Der Wissensstand um die Prä-Expositionsprophylaxe PrEP hat sich bei Schweizer Schwulen massiv verbessert. Das ist gut so. Problematisch: Mehr als ein Fünftel der Teilnehmer einer kürzlich auf der Dating App Grindr durchgeführten Umfrage setzt die PrEP ohne medizinische Begleitung ein1. Offensichtlich hat man die Dynamik dieser Entwicklung unterschätzt.
Wer in der Schweiz auf Grindr unterwegs ist, hat im Januar 2017 sicher die PrEP Umfrage bemerkt. Das Echo hat überrascht: Während knapp drei Wochen haben fast 2’500 Männer an der Umfrage teilgenommen. Eine frühere, während 16 Monaten laufende Akzeptanzumfrage generierte auf anderen Kanälen bloss gut 550 Antworten (www.prepstudy.ch). Das Wissen und das Interesse an einer PrEP steigen offensichtlich viel schneller als gedacht.
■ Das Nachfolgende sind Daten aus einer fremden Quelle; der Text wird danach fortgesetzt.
-- ==== Sys2Proof/Safety.lean ====
section
/-! DEFINITION. The terms that statements are made in: the observation of a run (spec 70_reset_and_hazards.md R208), the invariant of
the sequencer, what a draw writes by the rules of the chunks (41_bitmap_streamer.md R114, R115), and which states no
behaviour tells apart (10_state.md R33). -/

namespace Sys2Proof.Machine

/-! ## Observation -/

/-- The writes of a list of events, with their answers, in order (R208). -/
def writesOf : List Event → List (List Byte × Answer)
  | [] => []
  | .accept _ :: es => writesOf es
  | .write bs a :: es => (bs, a) :: writesOf es
  | .complete _ :: es => writesOf es

/-- The results of a list of events, in order (R208). -/
def resultsOf : List Event → List Status
  | [] => []
  | .accept _ :: es => resultsOf es
  | .write _ _ :: es => resultsOf es
  | .complete st :: es => st :: resultsOf es

/-- The commands accepted, in order (R26). -/
def acceptsOf : List Event → List Instr
  | [] => []
  | .accept i :: es => i :: acceptsOf es
  | .write _ _ :: es => acceptsOf es
  | .complete _ :: es => acceptsOf es

/-- The observation of a run: its writes with their answers, and its results (R208). -/
def observation (s : State) : List (List Byte × Answer) × List Status := (writesOf s.events, resultsOf s.events)

/-- Whether the last command accepted lacks its `Complete`, after the events given; `before` says so of what went before them. -/
def commandOpen (before : Bool) : List Event → Bool
  | [] => before
  | .accept _ :: es => commandOpen true es
  | .write _ _ :: es => commandOpen before es
  | .complete _ :: es => commandOpen false es

/-- The commands that the host's moves issue, in order. -/
def commandsOf : List HostMove → List Instr
  | [] => []
  | .issue d :: moves => decodeCmd d :: commandsOf moves
  | .putPixel _ _ :: moves => commandsOf moves
  | .reset :: moves => commandsOf moves

/-- A run has ended: the last command's `Complete` has been produced, PHASE is IDLE, and the host issues no further command (R208,
log 20). A run that waits for an answer has not ended (R174). -/
structure RunEnded (s : State) : Prop where
  idle : s.phase = .idle
  completed : commandOpen false s.events = false
  noneLeft : commandsOf s.host = []

/-- How many commands are running: at most one (R26). -/
def running (s : State) : Nat := if s.phase = .busy then 1 else 0

/-- Hardware reset is the host's next move. -/
def resetNext (s : State) : Bool :=
  match s.host with
  | .reset :: _ => true
  | _ => false

/-- The host fills a pixel next. -/
def fillsNext (s : State) : Bool :=
  match s.host with
  | .putPixel _ _ :: _ => true
  | _ => false

/-- The bytes that the answered writes of a list of events carry. -/
def bytesWritten (es : List Event) : Nat := ((writesOf es).map fun w => w.1.length).sum

/-! ## What commands write -/

/-- DRAW's payload writes, by R114 and R115: the full chunks of `8 * W` pixels, then the remainder of `H mod 8` rows if there is one. -/
def payloadWrites (m : PixMem) (w h : Dim) : List (List Byte) :=
  (List.range (h.toNat / 8)).map (fun k => rangeBytes m (k * (8 * w.toNat)) (8 * w.toNat)) ++
    if h.toNat % 8 = 0 then [] else [rangeBytes m (h.toNat / 8 * (8 * w.toNat)) (w.toNat * (h.toNat % 8))]

/-- DRAW's writes: the frame of `(0, 0, W - 1, H - 1)` with opcode 197, then the payload (R121). -/
def drawWrites (m : PixMem) (w h : Dim) : List (List Byte) :=
  regionFrame 0 0 (w - 1) (h - 1) 197 :: payloadWrites m w h

/-- The frame that a command writes first (R95, R121, R141 to R146). The wire rows are no commands. -/
def commandFrame : Instr → List Byte
  | .region op x y ex ey => regionFrame x y ex ey op.wire
  | .clear => regionFrame 0 0 0 0 102
  | .toBlack => regionFrame 0 0 0 0 103
  | .screenOff => regionFrame 0 0 0 0 108
  | .screenOn => regionFrame 0 0 0 0 109
  | .setBrightness level => regionFrame (brightnessX level) 0 0 0 110
  | .setOrientation o => orientFrame o.code
  | .draw w h => regionFrame 0 0 (w - 1) (h - 1) 197
  | _ => []

/-- All that a command writes, if every write is answered `Ok`: its frame, and for DRAW its payload. -/
def commandWrites (m : PixMem) : Instr → List (List Byte)
  | .draw w h => drawWrites m w h
  | i => [commandFrame i]

/-- The lengths a write of the block may have, for a buffer of `w` by `h` (R47). -/
def writeSizeAllowed (w h : Dim) (n : Nat) : Prop :=
  n = 6 ∨ n = 11 ∨ n = 2 * w.toNat * 8 ∨ (h.toNat % 8 ≠ 0 ∧ n = 2 * w.toNat * (h.toNat % 8))

/-- The totals of a command that completes with OK and whose events are these: DRAW `1 + ceil(H / 8)` writes and `6 + 2 * W * H`
bytes, SET_ORIENTATION one write of 11 bytes, every other command one write of 6 (R58). -/
def commandTotals (i : Instr) (es : List Event) : Prop :=
  match i with
  | .draw w h => (writesOf es).length = 1 + (h.toNat + 7) / 8 ∧ bytesWritten es = 6 + 2 * w.toNat * h.toNat
  | .setOrientation _ => (writesOf es).length = 1 ∧ bytesWritten es = 11
  | _ => (writesOf es).length = 1 ∧ bytesWritten es = 6

/-- The tape on which the transport answers `Ok` with each of these counts, then goes on with `rest`. -/
def okReplies (ns : List Nat) (rest : List Reply) : List Reply := ns.map (fun n => .answer (.ok n)) ++ rest

/-- The events of writes answered `Ok` with these counts. -/
def okWrites (ws : List (List Byte)) (ns : List Nat) : List Event := List.zipWith (fun b n => .write b (.ok n)) ws ns

/-- A command of one frame does what R140 says, from every IDLE state, whatever the transport does. `latched` is the state with
the command's own latches written. The model's own: all stages in one step (log 3), the tape of answers (log 6), the field kind
(log 8), and that a 6-byte frame keeps FB[6..10] (log 14). -/
def OneFrameCommand (i : Instr) (k : Kind) (latched : State → State) (frame : List Byte) : Prop :=
  ∀ s : State, s.phase = .idle →
    let t := { latched s with kind := k, fb := s.fb.load frame, flen := BitVec.ofNat 4 frame.length }
    (∀ n rest, s.replies = .answer (.ok n) :: rest →
      exec i s = .next { t with phase := .idle, result := .ok, seq := .done, inFlight := false, replies := rest,
                                events := s.events ++ [.accept i, .write frame (.ok n), .complete .ok] }) ∧
    (∀ rest, s.replies = .answer .err :: rest →
      exec i s = .next { t with phase := .idle, result := .writeError, seq := .done, inFlight := false, replies := rest,
                                events := s.events ++ [.accept i, .write frame .err, .complete .writeError] }) ∧
    (∀ rest, s.replies = .pending :: rest →
      exec i s = .next { t with phase := .busy, seq := .sendFrame, inFlight := true, replies := rest,
                                events := s.events ++ [.accept i] }) ∧
    (s.replies = [] →
      exec i s = .next { t with phase := .busy, seq := .sendFrame, inFlight := true, events := s.events ++ [.accept i] })

/-- A wire frame does what the stage SEND_FRAME does with it (R24, R27, R45), whatever the transport does: answered `Ok`, a
command of one frame completes and DRAW begins its payload. That the row is this stage is log 4; the tape of answers is log 6;
that the first chunk begins empty is log 13, and that a 6-byte frame keeps FB[6..10] log 14. -/
def WireFrameSends (i : Instr) (frame : List Byte) : Prop :=
  ∀ s : State, s.phase = .busy → s.seq = .sendFrame →
    let t := { s with fb := s.fb.load frame, flen := BitVec.ofNat 4 frame.length }
    (∀ n rest, s.replies = .answer (.ok n) :: rest → s.kind ≠ .draw →
      exec i s = .next { t with phase := .idle, result := .ok, seq := .done, inFlight := false, replies := rest,
                                events := s.events ++ [.write frame (.ok n), .complete .ok] }) ∧
    (∀ n rest, s.replies = .answer (.ok n) :: rest → s.kind = .draw →
      exec i s = .next { t with npix := s.w.setWidth 32 * s.h.setWidth 32, pixi := 0, cb := [], clen := 0, seq := .fill,
                                inFlight := false, replies := rest, events := s.events ++ [.write frame (.ok n)] }) ∧
    (∀ rest, s.replies = .answer .err :: rest →
      exec i s = .next { t with phase := .idle, result := .writeError, seq := .done, inFlight := false, replies := rest,
                                events := s.events ++ [.write frame .err, .complete .writeError] }) ∧
    (∀ rest, s.replies = .pending :: rest → exec i s = .next { t with inFlight := true, replies := rest }) ∧
    (s.replies = [] → exec i s = .next { t with inFlight := true })

/-! ## The invariant -/

/-- The frame in FB is one of the frames of R60. -/
def frameReady (s : State) : Bool := (decode (frameFormat s) (frameBytes s)).toOption.isSome

/-- Inside DRAW's payload: NPIX is `W * H`, PIXI stands at the beginning of a chunk with pixels remaining, and CB holds exactly
the bytes of the chunk's pixels so far, CLEN of them (R25, R27, R114). -/
structure PayloadInv (s : State) : Prop where
  kindDraw : s.kind = .draw
  pixelCount : s.npix.toNat = s.w.toNat * s.h.toNat
  pixelsRemain : s.pixi.toNat < s.npix.toNat
  chunkStart : s.pixi.toNat % (8 * s.w.toNat) = 0
  clenEven : s.clen.toNat % 2 = 0
  chunkBytes : s.cb = rangeBytes s.pix s.pixi.toNat (s.clen.toNat / 2)

/-- The invariant of the machine between steps. -/
structure MachineInv (s : State) : Prop where
  /-- PIX is in canonical form. -/
  pixCanonical : s.pix.wf
  /-- An IDLE block has no write in flight (R26, R45). -/
  idleQuiet : s.phase = .idle → s.inFlight = false
  /-- Between steps a BUSY block waits on a frame, fills a chunk or waits on a chunk (R27, R31). -/
  busyStage : s.phase = .busy → s.seq = .sendFrame ∨ s.seq = .fill ∨ s.seq = .sendChunk
  /-- At SEND_FRAME the frame stands in FB whole (R24). -/
  frameStands : s.phase = .busy → s.seq = .sendFrame → frameReady s = true
  /-- A running DRAW has passed the size check and has no zero dimension (R110, R120). -/
  drawSize : s.phase = .busy → s.kind = .draw → sizeOk s.w s.h = true ∧ s.w ≠ 0 ∧ s.h ≠ 0
  /-- FILL and SEND_CHUNK belong to DRAW's payload. -/
  payloadStands : s.phase = .busy → s.seq = .fill ∨ s.seq = .sendChunk → PayloadInv s
  /-- While a chunk is filled nothing is in flight and pixels of it are missing. -/
  filling : s.phase = .busy → s.seq = .fill → s.inFlight = false ∧ s.clen.toNat < 2 * chunkPixels s
  /-- A chunk that is sent is complete. -/
  chunkWhole : s.phase = .busy → s.seq = .sendChunk → s.clen.toNat = 2 * chunkPixels s

/-- The record of a running command (R10, R27): `i` is the command accepted last, and since then the first of its writes, as many as
`ns` has counts, were answered `Ok`, and nothing else happened. At SEND_FRAME that is none, and its frame stands in FB; in the
payload it is the frame and the chunks before PIXI. -/
structure RunningRecord (s : State) (i : Instr) (pre : List Event) (ns : List Nat) : Prop where
  command : i.format = .cmd80
  record : s.events = pre ++ .accept i :: okWrites (commandWrites s.pix i) ns
  atFrame : s.seq = .sendFrame → ns = [] ∧ frameBytes s = commandFrame i ∧ (s.kind = .draw → i = .draw s.w s.h) ∧
    (s.kind ≠ .draw → ∀ w h, i ≠ .draw w h)
  atPayload : s.seq = .fill ∨ s.seq = .sendChunk → i = .draw s.w s.h ∧ ns.length = 1 + s.pixi.toNat / (8 * s.w.toNat)

/-- A running command has its record; with `MachineInv` an invariant of every step. -/
def RecordInv (s : State) : Prop := s.phase = .busy → ∃ i pre ns, RunningRecord s i pre ns

/-! ## States that no behaviour tells apart -/

/-- Everything the outside can see or supply is equal: PHASE, RESULT, PIX, the inputs and the events (R20, R34). -/
def SameOutside (s t : State) : Prop :=
  s.phase = t.phase ∧ s.result = t.result ∧ s.pix = t.pix ∧ s.host = t.host ∧ s.replies = t.replies ∧ s.events = t.events

/-- The latches that the running command has still to read are equal (R33). While IDLE none has. -/
def SameLive (s t : State) : Prop :=
  s.phase = .busy → s.seq = t.seq ∧ s.kind = t.kind ∧
    (s.kind = .draw → s.w = t.w ∧ s.h = t.h) ∧
    (s.seq = .check → s.w = t.w ∧ s.h = t.h) ∧
    (s.seq = .check ∨ s.seq = .frame → (s.kind = .region → s.x = t.x ∧ s.y = t.y ∧ s.ex = t.ex ∧ s.ey = t.ey ∧ s.opc = t.opc) ∧
      (s.kind = .orientation → s.ori = t.ori)) ∧
    (s.seq = .sendFrame → s.flen = t.flen ∧ frameBytes s = frameBytes t) ∧
    (s.seq = .fill ∨ s.seq = .sendChunk →
      s.w = t.w ∧ s.h = t.h ∧ s.npix = t.npix ∧ s.pixi = t.pixi ∧ s.cb = t.cb ∧ s.clen = t.clen)

/-- Two outcomes that agree: the same stop, or next states that agree outside and in what is still to be read. -/
def OutcomesAgree : Host.Outcome State Fault Refusal → Host.Outcome State Fault Refusal → Prop
  | .next s, .next t => SameOutside s t ∧ SameLive s t
  | .fault f, .fault g => f = g
  | .refused r, .refused q => r = q
  | .next _, .fault _ => False
  | .next _, .refused _ => False
  | .fault _, .next _ => False
  | .fault _, .refused _ => False
  | .refused _, .next _ => False
  | .refused _, .fault _ => False

/-! ## Short writes -/

/-- A reply with its count replaced. -/
def Reply.recount (f : Nat → Nat) : Reply → Reply
  | .answer (.ok n) => .answer (.ok (f n))
  | .answer .err => .answer .err
  | .pending => .pending

/-- An event with its count replaced. -/
def Event.recount (f : Nat → Nat) : Event → Event
  | .accept i => .accept i
  | .write bs (.ok n) => .write bs (.ok (f n))
  | .write bs .err => .write bs .err
  | .complete st => .complete st

/-- The state with every count of an `Ok(n)`, past or to come, replaced (R46). -/
def State.recount (f : Nat → Nat) (s : State) : State :=
  { s with replies := s.replies.map (Reply.recount f), events := s.events.map (Event.recount f) }

/-- The outcome with every count replaced. -/
def recountOutcome (f : Nat → Nat) : Host.Outcome State Fault Refusal → Host.Outcome State Fault Refusal
  | .next s => .next (s.recount f)
  | .fault r => .fault r
  | .refused r => .refused r

/-! ## Runs -/

/-- `k` steps one after the other, up to the first that gives no next state. -/
def run : Nat → State → Host.Outcome State Fault Refusal
  | 0, s => .next s
  | k + 1, s =>
    match step s with
    | .next t => run k t
    | .fault r => .fault r
    | .refused r => .refused r

/-! ## The host's part -/

/-- The host issues no DRAW of a degenerate size (R199). -/
def hostAvoidsDegenerate (s : State) : Prop :=
  ∀ d, .issue d ∈ s.host → ∀ w h, decodeCmd d = .draw w h → degenerate w h = false

/-- How many writes a command issues at most: one, or `1 + ceil(H / 8)` for DRAW (R206). -/
def writeBound : Instr → Nat
  | .draw _ h => 1 + (h.toNat + 7) / 8
  | _ => 1

/-- How many writes a list of commands issues at most. -/
def writeBounds (is : List Instr) : Nat := (is.map writeBound).sum

/-- A run of `k` steps is safe: it neither faults nor is refused. Whether it has ended is `RunEnded`. -/
def SafeRun (k : Nat) (s : State) : Prop := ∃ t, run k s = .next t

end Sys2Proof.Machine
end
Die wichtigsten Erkenntnisse aus der neuen Umfrage:
- 82 Teilnehmer sagen, dass sie gegenwärtig eine PrEP nehmen
- Nur 64 von ihnen werden dabei medizinisch überwacht
- Sieben PrEP-Nutzer haben in den letzten 12 Monaten keinen HIV-Test gemacht
- Die Hälfte aller Teilnehmer möchte im nächsten halben Jahr eine PrEP nehmen, und fast 80 % können sich das in der Zukunft vorstellen
Die Signale könnten deutlicher nicht sein: Schweizer Schwule wissen immer mehr über die PrEP, und sie möchten diese einsetzen. Viele tun es bereits, noch viel mehr möchten gern. Besorgniserregend sind die vielen Männer, welche ein verschreibungspflichtiges Medikament ohne ärztliche Überwachung schlucken, und jene Männer welche mit einer PrEP unterwegs sind, sich aber nicht regelmässig auf HIV testen lassen. Die Umfrage auf Grindr zeigt aber auch, dass man auf dieser Plattform das Zielpublikum mühelos findet.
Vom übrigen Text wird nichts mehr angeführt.